→ **What you will do**
Search the data below for the word "Block" and copy each line that holds it.
*** Data for this exercise ***
/-- TIU_SET_DRAIN (R290, R377). -/
def execTiuSetDrain (c : Cmd) (p : Block) (s : State) : Host.Outcome State Fault Refusal :=
  zci 0x0805 1 (fun _ => [(0, 4), (16, 16)]) c p s fun b s =>
    let n := fld b 0 4
    let h := fld b 16 16
    chk [((decide (n < 9) && !ownsIn s c.session.val n) || (h != noHandle && !regOwned s c.session.val h), stBusy), (decide (8 < n), stInvalid),
         (h != noHandle && !isRecRing s h, stInvalid)]
      (.ok (s.modTiuIn n (fun x => { x with drain := h })) 0 0)

/-- TIU_CAL (R284, R285, R291, R303): the tests of the selected inputs begin. -/
def execTiuCal (c : Cmd) (p : Block) (s : State) : Host.Outcome State Fault Refusal :=
  zci 0x0806 1 (fun _ => [(0, 9)]) c p s fun b s =>
    let ns := maskBits 9 b
    chk [(s.flt.signBad, stFaulted), (ns.any (fun n => !ownsIn s c.session.val n), stBusy), (ns.isEmpty, stInvalid),
         (ns.any (fun n => statUses s n || (n < 8 && extUsed s n) || (n == 8 && s.clk.ppsMode != 0)), stState),
         (ns.any (fun n => (s.tiuIn n).testing), stBusy), (s.cal.count == 0xFFFFFFFF, stDenied)]
      (.later (ns.foldl (fun a n => a.modTiuIn n (fun x => { x with testing := true })) s) (fld b 0 9) [0, 0])

/-- TIU_GET_STATUS (R292). -/
def execTiuGetStatus (c : Cmd) (p : Block) (s : State) : Host.Outcome State Fault Refusal :=
  zci 0x0807 1 (fun _ => [(0, 4), (8, 1)]) c p s fun b s =>
    let n := fld b 0 4
    let x := s.tiuIn n
    chk [(bit b 8 && decide (n < 9) && !ownsIn s c.session.val n, stBusy), (decide (8 < n), stInvalid)]
      (.ok (if bit b 8 then s.setTiuIn n { x with lost := 0, qlost := 0, coarseCnt := 0 } else s) 4
        (pack [(1, b2n x.on), (1, b2n x.level), (1, b2n x.uncal), (1, b2n x.testing), (2, x.prescale), (2, 0), (13, x.queue.length), (11, 0), (32, x.lost),
          (32, x.qlost), (32, x.seq), (80, x.last), (32, x.coarseCnt), (16, 0)]))

end Sys2Proof.Machine
end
***
→ **Response area**
def execTiuSetDrain (c : Cmd) (p : Block) (s : State) : Host.Outcome State Fault Refusal :=
def execTiuCal (c : Cmd) (p : Block) (s : State) : Host.Outcome State Fault Refusal :=
def execTiuGetStatus (c : Cmd) (p : Block) (s : State) : Host.Outcome State Fault Refusal :=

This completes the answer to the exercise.